━━ Material to process
-- ==== Sys2Proof/Machine/Indicators.lean ====
section
/-! DEFINITION. The front indicators (R67): what each shows of the state. They hold no state of their own. -/

namespace Sys2Proof.Machine

/-- What an indicator shows. -/
inductive Light where
  | off | green | greenFlashing | amber | amberFlashing | red | redFlashing
  deriving DecidableEq, Repr

/-- PWR: whether LS is in its operating range; without LS it is dark. -/
def State.lightPwr (s : State) : Light :=
  if s.bit Fld.SYS_HWSTAT_LS_OK 0 0 then .green else if s.sys.mode = .unpowered then .off else .greenFlashing

/-- RUN: a module that is held in reset, stopped or without an image shows off (DEDUCED, notes/assumptions/120.md). -/
def State.lightRun (s : State) : Light :=
  if s.sys.mode = .running ∨ s.sys.mode = .recovery then .green
  else if s.sys.mode = .starting ∨ s.sys.mode = .warming then .greenFlashing else .off

/-- FLT (R594): a severity 3 fault, or any entry in the queue. -/
def State.lightFlt (s : State) : Light :=
  if s.tr.flt.all.any (fun e => e.sev == 3) then .red else if s.tr.flt.depth = 0 then .off else .redFlashing

/-- MIR, by the state of the member (R539). -/
def State.lightMir (s : State) : Light :=
  if s.bit Fld.MIR_STATUS_DEGRADED 0 0 then .amber
  else if s.mirState = 3 then .amberFlashing
  else if s.mirState = 4 then .greenFlashing
  else if s.mirState = 2 then .green else .off

/-- TIME: whether time is locked (R491). -/
def State.lightTime (s : State) : Light := if s.locked then .green else .amberFlashing

/-- SAFE, which the Perimeter die drives (R571, R575). -/
def State.lightSafe (s : State) : Light :=
  if s.per.state = 4 ∨ s.per.slots.any (fun x => x.st == 4) then .red
  else if s.per.state ≠ 3 then .off
  else if s.per.slots.any (fun x => x.st == 2) then .amber
  else if s.per.slots.any (fun x => x.st == 3) then .green else .off

/-- A Facet fault: the link of a Facet with field supply and a channel in use is not UP, or such a channel shows a fault
(DEDUCED, notes/assumptions/120.md). -/
def State.facetFault (s : State) (n : Nat) : Bool :=
  let used := (facetChans n).filter (fun ch => s.chMode ch != 0)
  !used.isEmpty &&
    ((!(s.facet n).supLow && !(s.linkUp n)) ||
      used.any (fun ch =>
        let c := s.chan ch
        c.ovl || c.mism || c.comp || c.therm || c.hot || c.openw))

/-- F0 to F15: dark in a module that is out of its base, and without field supply. -/
def State.lightFacet (s : State) (n : Nat) : Light :=
  if (s.facet n).unfed ∨ s.sys.mode = .unpowered then .off
  else if s.facetFault n then .red
  else if s.bit Fld.FCT_STATUS_SAFE n 0 ∨ s.bit Fld.FCT_STATUS_FALLBACK n 0 then .amber
  else if s.linkUp n then .green else .off

end Sys2Proof.Machine
end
━━━━
## Instructions for the task
Beginning with the first line of the records above, reproduce each line exactly, ending at the line that contains "inductive Light where", and leave out everything else.

## Answer section
-- ==== Sys2Proof/Machine/Indicators.lean ====
section
/-! DEFINITION. The front indicators (R67): what each shows of the state. They hold no state of their own. -/

namespace Sys2Proof.Machine

/-- What an indicator shows. -/
inductive Light where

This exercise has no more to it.